Again, the city authorities are working on building projects, so the main road up tot he castle has been taken up and is currently in a real mess. The park within the first set of walls is also undergoing some work, muddy paths being paved, and steps repaired, which all means that many of the stunning vistas are blocked off with metal fences for now.
After the long climb up through the park, you enter the Hisar proper and find yourself in what seems like an Anatolian village, the last thing you expect in a national capital's prime tourist spot. Twisting alleyways take you past rundown and ramshackle old houses, some leaning over so much they look to be on the verge of collapse. If Ankara was a touristy city, I'm sure the inhabitants would have been shipped off to a housing estate on the edge of town, and their houses turned into expensive boutique hotels and posh restaurants. I'm quite glad that hasn't happened....yet.
Ak Kale, a tower on the highest point, is supposed to have amazing views over the gecekondu mahalleler (slum areas) on the opposite hillside, but sadly it is fenced off at the moment. You can still get similar views by ducking under some fences in the park below...the workers busy repaving the pathways didn't seem to mind a camera-toting intruder. Unfortunately, it was so hazy I didn't get many good photos.
Ankara Castle: Şark Kulesi
Şark Kulesi (East Tower) is a good place to head for. When the dilapidated streets of the upper castle become a bit more ordered and clean, you start to enter the more touristy half of the castle district. Women sit on steps leading to the tower selling handmade jewellery, and I counted three groups of local tourists being led up here.
The tower itself isn't much to look at architecturally, the highlight probably a bit of graffiti on one of the interior walls saying "Will you marry me?" in Turkish, and there was a queue of girls posing for photos by this. Climb the steps to the higher parts of the tower, and if you've a head for heights, the views are spectacular in all directions. Or at least they would be on a clear day....in the haze, they were still great, but not all of Ankara was visible that day.
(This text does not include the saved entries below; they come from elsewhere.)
-- ==== Sys2Proof/Laws/Ops.lean ====
section
/-! SUPPORT. What each shared operation can do, said once: sequencing, the busy-wait (and R131's loop), the
transactions with every outcome they can have, and how an operation ends. -/

namespace Sys2Proof.Machine

open Sys2Proof.Safety

/-! ### Sequencing -/

theorem bind_ok {α β : Type} {m : Op α} {f : α → Op β} {s t : State} {a : α} (h : m s = .ok a t) :
    (m >>= f) s = f a t := by
  show EStateM.bind m f s = f a t
  simp [EStateM.bind, h]

theorem bind_error {α β : Type} {m : Op α} {f : α → Op β} {s t : State} {e : Stop} (h : m s = .error e t) :
    (m >>= f) s = .error e t := by
  show EStateM.bind m f s = _
  simp [EStateM.bind, h]

@[simp] theorem pure_run {α : Type} (a : α) (s : State) : (pure a : Op α) s = .ok a s := rfl

@[simp] theorem raise_run {α : Type} (e : ErrKind) (i : Byte) (s : State) :
    (raise e i : Op α) s = .error (.raise e i) s := rfl

@[simp] theorem stuck_run {α : Type} (f : Fault) (s : State) : (stuck f : Op α) s = .error (.stuck f) s := rfl

@[simp] theorem readState_run (s : State) : readState s = .ok s s := rfl

@[simp] theorem readCfg_run (s : State) : readCfg s = .ok s.cfg s := rfl

@[simp] theorem update_run (f : State → State) (s : State) : update f s = .ok () (f s) := rfl

@[simp] theorem raiseIf_run (c : Prop) [Decidable c] (e : ErrKind) (i : Byte) (s : State) :
    raiseIf c e i s = if c then .error (.raise e i) s else .ok () s := rfl

/-- A sequence succeeds exactly when its first part does and its second part does from there. -/
theorem bind_eq_ok {α β : Type} {m : Op α} {f : α → Op β} {s u : State} {b : β} :
    (m >>= f) s = .ok b u ↔ ∃ a t, m s = .ok a t ∧ f a t = .ok b u := by
  cases h : m s with
  | ok a t => rw [bind_ok h]; simp
  | error e t => rw [bind_error h]; simp

/-- A sequence is abandoned in its first part, or in its second part after the first succeeded. -/
theorem bind_eq_error {α β : Type} {m : Op α} {f : α → Op β} {s u : State} {e : Stop} :
    (m >>= f) s = .error e u ↔ m s = .error e u ∨ ∃ a t, m s = .ok a t ∧ f a t = .error e u := by
  cases h : m s with
  | ok a t => rw [bind_ok h]; simp
  | error e' t => rw [bind_error h]; simp

/-! ### All outcomes of an operation -/

/-- From every state that meets `P`, the operation ends in a value and a state that meet `Q`, or is abandoned with a
reason and a state that meet `E`. -/
def Triple {α : Type} (P : State → Prop) (m : Op α) (Q : α → State → Prop) (E : Stop → State → Prop) : Prop :=
  ∀ s, P s → match m s with | .ok a t => Q a t | .error e t => E e t

theorem Triple.bind {α β : Type} {P : State → Prop} {m : Op α} {f : α → Op β} {Q : α → State → Prop}
    {R : β → State → Prop} {E : Stop → State → Prop} (hm : Triple P m Q E) (hf : ∀ a, Triple (Q a) (f a) R E) :
    Triple P (m >>= f) R E := by
  intro s hs
  have h := hm s hs
  cases hr : m s with
  | ok a t =>
    rw [hr] at h
    rw [bind_ok hr]
    exact hf a t h
  | error e t =>
    rw [hr] at h
    rw [bind_error hr]
    exact h

theorem Triple.weaken {α : Type} {P P' : State → Prop} {m : Op α} {Q Q' : α → State → Prop}
    {E E' : Stop → State → Prop} (h : Triple P m Q E) (hP : ∀ s, P' s → P s) (hQ : ∀ a t, Q a t → Q' a t)
    (hE : ∀ e t, E e t → E' e t) : Triple P' m Q' E' := by
  intro s hs
  have h := h s (hP s hs)
  cases hr : m s with
  | ok a t => rw [hr] at h; exact hQ a t h
  | error e t => rw [hr] at h; exact hE e t h

theorem Triple.ok {α : Type} {P : State → Prop} {m : Op α} {Q : α → State → Prop} {E : Stop → State → Prop}
    (h : Triple P m Q E) {s t : State} {a : α} (hs : P s) (hm : m s = .ok a t) : Q a t := by
  have := h s hs
  rw [hm] at this
  exact this

theorem Triple.error {α : Type} {P : State → Prop} {m : Op α} {Q : α → State → Prop} {E : Stop → State → Prop}
    (h : Triple P m Q E) {s t : State} {e : Stop} (hs : P s) (hm : m s = .error e t) : E e t := by
  have := h s hs
  rw [hm] at this
  exact this

/-- A value and no change. -/
theorem Triple.pure {α : Type} {P : State → Prop} (a : α) {Q : α → State → Prop} {E : Stop → State → Prop}
    (h : ∀ s, P s → Q a s) : Triple P (pure a : Op α) Q E := fun s hs => h s hs

/-- A change of the state. -/
theorem Triple.update {P : State → Prop} {f : State → State} {Q : Unit → State → Prop} {E : Stop → State → Prop}
    (h : ∀ s, P s → Q () (f s)) : Triple P (update f) Q E := fun s hs => h s hs

/-- A check. -/
theorem Triple.raiseIf {P : State → Prop} {c : Prop} [Decidable c] {e : ErrKind} {i : Byte} {Q : Unit → State → Prop}
    {E : Stop → State → Prop} (hok : ∀ s, P s → ¬ c → Q () s) (herr : ∀ s, P s → c → E (.raise e i) s) :
    Triple P (raiseIf c e i) Q E := by
  intro s hs
  by_cases hc : c
  · simpa [hc] using herr s hs hc
  · simpa [hc] using hok s hs hc

/-- The state read. -/
theorem Triple.readState {P : State → Prop} {E : Stop → State → Prop} :
    Triple P readState (fun a t => P t ∧ a = t) E := fun _ hs => ⟨hs, rfl⟩

/-- The configuration read. -/
theorem Triple.readCfg {P : State → Prop} {E : Stop → State → Prop} :
    Triple P readCfg (fun a t => P t ∧ a = t.cfg) E := fun _ hs => ⟨hs, rfl⟩
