theorem txnWrite_exact (ws : List Word) {s : State} {a b : Nat} {rest : List BusyRun}
    (hw : s.chip.waits = .idleAfter a :: .idleAfter b :: rest)
    (ha : EndsWithin s.cfg.pollLimit a) (hb : EndsWithin s.cfg.pollLimit b) :
    txnWrite ws s = .ok () (s.transacted
      (transactionEvents s.cfg.busyIdleLevel a b 0x0000 (sentEvents ws)) { s.chip with waits := rest }) := by
  unfold txnWrite
  rw [bind_ok (openFrame_ends preWr s hw ha hb), bind_ok (txWords_run ws _), release_run]
  simp [State.released, State.emit, openEvents, transactionEvents, sentEvents, preWr, State.transacted]

/-- A busy-wait that reaches its limit: exactly that many busy samples (R131). -/
theorem busWaitIdle_late {s : State} {phase : Byte} {l : Nat} {late : BusyRun} {rest : List BusyRun}
    (hp : s.cfg.pollLimit = some l) (h1 : 1 ≤ l)
    (hl : ∀ k, late = .idleAfter k → l ≤ k) (hw : s.chip.waits = late :: rest) :
    busWaitIdle phase s = .error (.raise .hwTimeout phase)
      { s with trace := s.trace ++ List.replicate l (Event.poll (~~~s.cfg.busyIdleLevel)),
               chip := { s.chip with waits := rest } } := by
  have hd : drawWait s.chip = (late, { s.chip with waits := rest }) := by simp [drawWait, hw]
  have hm : max l 1 = l := by omega
  unfold busWaitIdle
  rw [hd, hp]
  cases late with
  | never => simp [State.waited, hd, hm, busyPolls]
  | idleAfter k =>
    have := hl k rfl
    have : ¬ k < l := by omega
    simp [State.waited, hd, hm, busyPolls, this]

/-- A frame whose first busy-wait reaches its limit. -/
theorem openFrame_late1 (pre : Word) {s : State} {l : Nat} {late : BusyRun} {rest : List BusyRun}
    (hp : s.cfg.pollLimit = some l) (h1 : 1 ≤ l) (hl : ∀ k, late = .idleAfter k → l ≤ k)
    (hw : s.chip.waits = late :: rest) :
    openFrame pre s = .error (.raise .hwTimeout 1)
      { s with trace := s.trace ++ List.replicate l (Event.poll (~~~s.cfg.busyIdleLevel)),
               chip := { s.chip with waits := rest } } := by
  unfold openFrame
  rw [bind_error (busWaitIdle_late hp h1 hl hw)]

/-- A frame whose second busy-wait reaches its limit: the select and the preamble went out, and the line is held. -/
theorem openFrame_late2 (pre : Word) {s : State} {l a : Nat} {late : BusyRun} {rest : List BusyRun}
    (hp : s.cfg.pollLimit = some l) (h1 : 1 ≤ l) (ha : a < l) (hl : ∀ k, late = .idleAfter k → l ≤ k)
    (hw : s.chip.waits = .idleAfter a :: late :: rest) :
    openFrame pre s = .error (.raise .hwTimeout 2)
      { s with trace := s.trace ++ (endedPolls s.cfg.busyIdleLevel a ++ [.sel, .tx (hiByte pre), .tx (loByte pre)] ++
                 List.replicate l (Event.poll (~~~s.cfg.busyIdleLevel))),
               cs := 0, chip := { s.chip with waits := rest } } := by
  unfold openFrame
  rw [bind_ok (busWaitIdle_ends 1 s a _ hw (by intro l' h'; rw [hp] at h'; cases h'; exact ha)),
    bind_ok (select_run _), bind_ok (txWord_run _ _)]
  refine (busWaitIdle_late (s := State.emit _ (State.selected { s with trace := _, chip := _ })) hp h1 hl rfl).trans ?_
  simp [State.emit, State.selected, sentEvents]

theorem received_range (c : Oracle) (n : Nat) :
    receivedEvents (rxWordAt c 0 :: rxWordsFrom c 1 n) = (List.range (2 + 2 * n)).map (fun k => .rx (rxAt c k)) := by
  have : rxWordAt c 0 :: rxWordsFrom c 1 n = (List.range (n+1)).map (rxWordAt c) := by
    rw [List.range_succ_eq_map]; simp [rxWordsFrom, Nat.add_comm]
  rw [this]
  have h2 : 2 + 2 * n = 2 * (n + 1) := by omega
  rw [h2]
  generalize n + 1 = m
  induction m with
  | zero => rfl
  | succ m ih =>
    rw [List.range_succ, List.map_append, show 2 * (m + 1) = 2 * m + 1 + 1 by omega, List.range_succ,
      List.range_succ, List.map_append, List.map_append, ← ih]
    simp [receivedEvents, rxWordAt]

theorem txnRead_exact (n : Nat) {s : State} {a b : Nat} {rest : List BusyRun}
    (hw : s.chip.waits = .idleAfter a :: .idleAfter b :: rest)
    (ha : EndsWithin s.cfg.pollLimit a) (hb : EndsWithin s.cfg.pollLimit b) :
    txnRead n s = .ok (rxWordsFrom s.chip 1 n) (s.transacted (transactionEvents s.cfg.busyIdleLevel a b 0x1000
      ((List.range (2 + 2 * n)).map (fun k => .rx (rxAt s.chip k)))) (skipRx (2 + 2 * n) { s.chip with waits := rest })) := by
  obtain ⟨es, he, hc⟩ := txnRead_does n s (by
    refine ⟨by rw [hw]; simp [waitsOf, frameWaits], ?_⟩
    rw [hw]; simp [waitsOf, frameWaits]; exact ⟨ha, hb⟩)
  unfold txnRead at he ⊢
  rw [bind_ok (openFrame_ends preRd s hw ha hb), bind_ok (rxWord_run _), bind_ok (rxWords_run n _),
      bind_ok (release_run _), pure_run] at he ⊢
  rw [← received_range]
  have hsame : ∀ k, rxWordAt ({ s.chip with waits := rest } : Oracle) k = rxWordAt s.chip k := fun _ => rfl
  have hws : rxWordsFrom (skipRx (2 * 1) ({ s.chip with waits := rest } : Oracle)) 0 n = rxWordsFrom s.chip 1 n := by
      simp only [rxWordsFrom, Nat.zero_add, rxWordAt_skipRx, hsame]
  simp only [State.received, List.length_singleton, hws, hsame]
  have hlen : (rxWordsFrom s.chip 1 n).length = n := by simp [rxWordsFrom]
  simp [State.released, openEvents, transactionEvents, sentEvents, receivedEvents, preRd, skipRx_skipRx, hlen,
    State.transacted]

/-! ### The render poll that times out -/

theorem renderPolls_late (l : Nat) : ∀ (npoll fuel : Nat) (s : State), 0 < l → l < fuel →
    (∀ i, i < l → statusBusy s.cfg s.chip 0 i) → s.cfg.renderPollLimit = some (npoll + l) →
    WaitsEnd s (waitsOf (statusFrames s.cfg s.chip 0 l)) →
    ∃ es, renderPolls fuel npoll s = .error (.raise .hwTimeout 3)
        (s.after es (waitsOf (statusFrames s.cfg s.chip 0 l)) (2 * l) s.regs) ∧
      collapsed s.cfg.busyIdleLevel es = (statusFrames s.cfg s.chip 0 l).flatMap frameWires := by
  induction l with
  | zero => intro _ _ _ h; omega
  | succ l ih =>
    intro npoll fuel s _ hf hb hl hw
    obtain ⟨f, rfl⟩ : ∃ f, fuel = f + 1 := ⟨fuel - 1, by omega⟩
    have hbusy : ¬ (rxWordAt s.chip 1 &&& s.cfg.renderBusyMask = 0) := by
      simpa [statusBusy] using hb 0 (by omega)
    let rd := regReadFrames s.cfg s.cfg.regRenderStatus (rxWordAt s.chip 0) (rxWordAt s.chip 1)
    have hframes : statusFrames s.cfg s.chip 0 (l + 1) = rd ++
          (List.range l).flatMap (fun i => regReadFrames s.cfg s.cfg.regRenderStatus
            (rxWordAt s.chip (2 + (0 + 2 * i))) (rxWordAt s.chip (2 + (0 + 2 * i + 1)))) := by
      unfold statusFrames
      rw [List.range_succ_eq_map, List.flatMap_cons, List.flatMap_map]
      simp only [Nat.mul_succ, Nat.zero_add, Nat.mul_zero]
      congr 3
      funext i
      congr 2 <;> omega
    rw [hframes] at hw ⊢
    rw [waitsOf_append] at hw ⊢
    have hsplit := fun es => WaitsEnd.split (t := s.after es (waitsOf rd) 2 s.regs) hw rfl rfl
    obtain ⟨es, he, hc⟩ := regRead_does s.cfg.regRenderStatus s (hsplit []).1
    unfold renderPolls
    rw [bind_ok (readCfg_run s), bind_ok he, if_neg hbusy]
    have hcount : countRenderPoll (npoll + 1) (s.after es (waitsOf rd) 2 s.regs) =
        if npoll + 1 ≥ npoll + (l + 1) then .error (.raise .hwTimeout 3) (s.after es (waitsOf rd) 2 s.regs)
        else .ok () (s.after es (waitsOf rd) 2 s.regs) := by
      unfold countRenderPoll
      rw [bind_ok (readCfg_run _), after_cfg, hl]
      rfl
    by_cases h0 : l = 0
    · subst h0
      refine ⟨es, ?_, ?_⟩
      · rw [bind_error (hcount.trans (if_pos (by omega)))]
        rfl
      · rw [hc]; simp [rd]
    · rw [bind_ok (hcount.trans (if_neg (by omega)))]
      have hword : ∀ k, rxWordAt (s.after es (waitsOf rd) 2 s.regs).chip k = rxWordAt s.chip (2 + k) := fun k => after_word ..
      obtain ⟨es', he', hc'⟩ := ih (npoll + 1) f (s.after es (waitsOf rd) 2 s.regs) (by omega) (by omega)
        (fun i hi' => by
          have := hb (i + 1) (by omega)
          simp only [statusBusy, hword, after_cfg] at this ⊢
          rwa [show 2 + (0 + 2 * i + 1) = 0 + 2 * (i + 1) + 1 by omega])
        (by rw [after_cfg, hl]; congr 1; omega)
        (by simp only [statusFrames, hword, after_cfg]; exact (hsplit es).2)
      refine ⟨es ++ es', ?_, ?_⟩
      · refine he'.trans ?_
        rw [after_after]
        simp only [statusFrames, hword, after_cfg, after_regs]
        congr 2
        omega
      · rw [collapsed_append _ (settled_frames hc), hc]
        simp only [statusFrames, hword, after_cfg] at hc'
        rw [hc', List.flatMap_append]
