/-- And so is a display (R261). -/
theorem displayAdmit_mirrors {u : Unit} (h : displayAdmit mask m s = .ok u t) : s.mirrors = (false, false) := by
  obtain ⟨_, -, hrest⟩ := (checkMod_checks mask m).passed h
  obtain ⟨_, hopen, -⟩ := (refuseLoadOpen_checks 3).passed hrest
  rw [State.mirrors, refuseLoadOpen_passed hopen, displayAdmit_passed h]

end

/-! ### The operations -/

section

variable {s : State}

/-- The mirrors a timeout leaves, from those of an admitted operation. -/
theorem abandoned_of_mirrors {i : Instr} {k : ErrKind} {b : Bool × Bool} (hs : s.mirrors = (false, false))
    (h : MirrorStep i (errCode k) (false, false) b) : AbandonedMirrors i s k b := by
  unfold AbandonedMirrors
  rwa [hs]

/-- `LoadImage` in an admitted operation, whose timeout may leave the load open. -/
theorem loadImage_admitted {i : Instr} (j : LoadJob) (hs : s.mirrors = (false, false))
    (hlate : MirrorStep i 1 (false, false) (true, false)) :
    Moves (loadImage j) s s.mirrors (AbandonedMirrors i s) := by
  obtain ⟨hopen, hpending⟩ := Prod.mk.inj hs
  refine loadImage_moves j hopen (AbandonedMirrors.same i s) fun l => abandoned_of_mirrors hs ?_
  rw [hpending]
  cases l with
  | false => exact .same i _ _
  | true => exact hlate

theorem loadBody_finishes (d : Depth) (m : Mod) (tgt src : Addr) (stride x y w h : Word) :
    Finishes (loadInstr d m tgt src stride x y w h) (loadBody d m tgt src stride x y w h) s :=
  Finishes.check (loadAdmit_checks _ m) fun _ ha =>
    (loadImage_admitted _ (loadAdmit_mirrors ha) (.loadTimedOut d m tgt src stride x y w h)).finishes (.same _ _ _)

theorem beginLoad_finishes (m : Mod) (tgt : Addr) : Finishes (.beginLoad m tgt) (do
    let p ← loadAdmitPsel m
    beginLoadCore (modEndian m) p (modRot m) tgt) s := by
  refine Finishes.check (loadAdmitPsel_checks m) fun p ha => ?_
  have hs := loadAdmitPsel_mirrors ha
  refine (beginLoadCore_moves _ p _ tgt (AbandonedMirrors.same _ s _)).finishes ?_
  rw [hs, (Prod.mk.inj hs).2]
  exact .beginLoad m tgt

theorem beginLoadArea_finishes (m : Mod) (tgt : Addr) (x y w h : Word) : Finishes (.beginLoadArea m tgt x y w h) (do
    let p ← loadAdmitPsel m
    panelCheck x y w h
    beginLoadAreaCore (modEndian m) p (modRot m) tgt x y w h) s := by
  refine Finishes.check (loadAdmitPsel_checks m) fun p ha => Finishes.check (panelCheck_checks x y w h) fun _ _ => ?_
  have hs := loadAdmitPsel_mirrors ha
  refine (beginLoadAreaCore_moves _ p _ tgt x y w h (AbandonedMirrors.same _ s _)).finishes ?_
  rw [hs, (Prod.mk.inj hs).2]
  exact .beginLoadArea m tgt x y w h

theorem endLoad_finishes (m : Mod) : Finishes (.endLoad m) (do
    checkMod maskNone m
    requireLoadOpen
    endLoadCore) s := by
  refine Finishes.check (checkMod_checks _ m) fun _ _ => Finishes.check requireLoadOpen_checks fun _ hopen => ?_
  refine (endLoadCore_moves (AbandonedMirrors.same _ s _)).finishes ?_
  rw [State.mirrors, requireLoadOpen_passed hopen]
  exact .endLoad m s.renderPending
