-- ==== Sys2Proof/Certificates/Slice0/Obligations.lean ====
section
/-! DEFINITION. Certificates/Slice0/Obligations.lean: the statements for the provers, and the vocabulary they are written
in. Results are said in numbers (`toNat`) and not with the model's own flag computations; an effective address is said
with the model's resolver, whose own rules are stated apart (ZeropageModes, IndexedModes, IndirectModes). -/

namespace Sys2Proof.Claims

open Sys2Proof Sys2Proof.Machine

/-! ### Vocabulary: instruction forms

`On<Mode> op make P` says that the instruction `make operand` has the opcode byte `op` for every operand, and that `P`
holds of it and of its datum or effective address. -/

/-- The forms of immediate mode, with the datum. -/
def OnImmediate (op : Byte) (make : Byte → Instr) (P : Instr → Byte → Prop) : Prop :=
  ∀ v, opcodeOf (make v) = op ∧ P (make v) v

/-- The forms of zeropage mode, with the effective address. -/
def OnZeropage (op : Byte) (make : Byte → Instr) (P : Instr → Word → Prop) : Prop :=
  ∀ z, opcodeOf (make z) = op ∧ P (make z) (zeropage z).ea

/-- zeropage_x. -/
def OnZeropageX (s : State) (op : Byte) (make : Byte → Instr) (P : Instr → Word → Prop) : Prop :=
  ∀ z, opcodeOf (make z) = op ∧ P (make z) (zeropageX z s).ea

/-- zeropage_y. -/
def OnZeropageY (s : State) (op : Byte) (make : Byte → Instr) (P : Instr → Word → Prop) : Prop :=
  ∀ z, opcodeOf (make z) = op ∧ P (make z) (zeropageY z s).ea

/-- absolute. -/
def OnAbsolute (op : Byte) (make : Word → Instr) (P : Instr → Word → Prop) : Prop :=
  ∀ w, opcodeOf (make w) = op ∧ P (make w) (absolute w).ea

/-- absolute_x. -/
def OnAbsoluteX (s : State) (op : Byte) (make : Word → Instr) (P : Instr → Word → Prop) : Prop :=
  ∀ w, opcodeOf (make w) = op ∧ P (make w) (absoluteX w s).ea

/-- absolute_y. -/
def OnAbsoluteY (s : State) (op : Byte) (make : Word → Instr) (P : Instr → Word → Prop) : Prop :=
  ∀ w, opcodeOf (make w) = op ∧ P (make w) (absoluteY w s).ea

/-- x_indirect. -/
def OnXIndirect (s : State) (op : Byte) (make : Byte → Instr) (P : Instr → Word → Prop) : Prop :=
  ∀ z, opcodeOf (make z) = op ∧ P (make z) (xIndirect z s).ea

/-- indirect_y. -/
def OnIndirectY (s : State) (op : Byte) (make : Byte → Instr) (P : Instr → Word → Prop) : Prop :=
  ∀ z, opcodeOf (make z) = op ∧ P (make z) (indirectY z s).ea

/-- `P` of the byte at an effective address. -/
def AtByte (s : State) (P : Instr → Byte → Prop) (i : Instr) (ea : Word) : Prop := P i (s.read ea)

/-! ### Vocabulary: results -/

/-- The flags with N and Z set from a byte: bit 7, and whether it is zero. -/
def nz (f : Flags) (r : Byte) : Flags := { f with n := decide (128 ≤ r.toNat), z := decide (r.toNat = 0) }

/-- The exact sum of A, a byte and C. -/
def sum (s : State) (m : Byte) : Nat := s.a.toNat + m.toNat + s.flags.c.toNat

/-- R140's next state: A and N, V, Z, C of `A + M + C`. V: "iff operand and accumulator have the same sign and the
result's sign differs". -/
def AdcNext (s : State) (i : Instr) (m : Byte) : Prop :=
  exec i s = .next
    { s with
      a := BitVec.ofNat 8 (sum s m)
      flags :=
        { s.flags with
          n := decide (128 ≤ sum s m % 256)
          v := decide ((128 ≤ s.a.toNat ↔ 128 ≤ m.toNat) ∧ ¬(128 ≤ s.a.toNat ↔ 128 ≤ sum s m % 256))
          z := decide (sum s m % 256 = 0)
          c := decide (256 ≤ sum s m) } }

/-- The exact difference of A and a byte and the borrow `1 - C`, plus 256. -/
def difference (s : State) (m : Byte) : Nat := s.a.toNat + 256 - m.toNat - (1 - s.flags.c.toNat)

/-- R141's next state: A and N, V, Z, C of `A - M - (1 - C)`. C is 1 iff there is no borrow; V is 1 exactly when A and M
have different signs and the result's sign differs from A's. -/
def SbcNext (s : State) (i : Instr) (m : Byte) : Prop :=
  exec i s = .next
    { s with
      a := BitVec.ofNat 8 (difference s m)
      flags :=
        { s.flags with
          n := decide (128 ≤ difference s m % 256)
          v := decide (¬(128 ≤ s.a.toNat ↔ 128 ≤ m.toNat) ∧ ¬(128 ≤ s.a.toNat ↔ 128 ≤ difference s m % 256))
          z := decide (difference s m % 256 = 0)
          c := decide (m.toNat + (1 - s.flags.c.toNat) ≤ s.a.toNat) } }

/-- A next state in which A is `r` and N, Z are set from it, and nothing else changes. -/
def LoadsA (s : State) (i : Instr) (r : Byte) : Prop := exec i s = .next { s with a := r, flags := nz s.flags r }

/-- The same of X. -/
def LoadsX (s : State) (i : Instr) (r : Byte) : Prop := exec i s = .next { s with x := r, flags := nz s.flags r }

/-- The same of Y. -/
def LoadsY (s : State) (i : Instr) (r : Byte) : Prop := exec i s = .next { s with y := r, flags := nz s.flags r }

/-- R149's next state, of the register value `reg`: C, Z, N of an unsigned comparison, and nothing else. -/
def CompareNext (reg : Byte) (s : State) (i : Instr) (m : Byte) : Prop :=
  exec i s = .next
    { s with
      flags :=
        { s.flags with
          c := decide (m.toNat ≤ reg.toNat)
          z := decide (reg.toNat = m.toNat)
          n := decide (128 ≤ (reg.toNat + 256 - m.toNat) % 256) } }

/-- R152's next state: N and V from the byte, Z from `A & M`. -/
def BitNext (s : State) (i : Instr) (m : Byte) : Prop :=
  exec i s = .next
    { s with
      flags :=
        { s.flags with
          n := decide (128 ≤ m.toNat)
          v := decide (64 ≤ m.toNat % 128)
          z := decide (s.a &&& m = 0#8) } }

/-- A next state in which the byte at `ea` is `v`, the flags are `f`, and no other byte and no other field changes. -/
def StoresNext (s : State) (i : Instr) (ea : Word) (v : Byte) (f : Flags) : Prop :=
  ∃ t, exec i s = .next t ∧ (∀ b, t.read b = if b = ea then v else s.read b) ∧
    t = { s with mem := t.mem, flags := f }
Ankara Castle: the lower part
From Şark Kulesi, turn left and you soon exit the upper castle through the southern gate Güney Kapı. This takes you into the more sanitized and gentrified part of the castle, a place where the restored boutique hotels and expensive restaurants have started to penetrate, and there's clearly a lot of work going on here. The road begins to descend quite rapidly, and you soon reach another gate with some souvenir shops around it.
A local tourist group were slowly making their way down this narrow street and met a group of children returning from school going in the opposite direction. Out came the cameras, and soon there was a bit of a traffic jam as neither group could get past the other, and a couple of scooters came along to add to the mayhem. I somehow ended up stuck in the middle, and am probably in quite a few of the tourists' photos.
Through the gate, topped with an Ottoman clocktower, you can continue through another old neighbourhood filled with souvenir shops, but before you do, take a detour to the right along the castle walls, to a little fruit and vegetable market, which added a bit of colour to a very grey day.
Ankara Castle is the best...
Ankara Castle is the best place. It has a historical background going back to ottoman empire. An near it there is Civilization Museum that is the only one in the world showing the ancient civilizations of the anotolian region.
There are historical Turkish houses there. And You can enjoy there at a reasonable price. there are lots of reataurants, shopping centres there where you can find unique antique goods.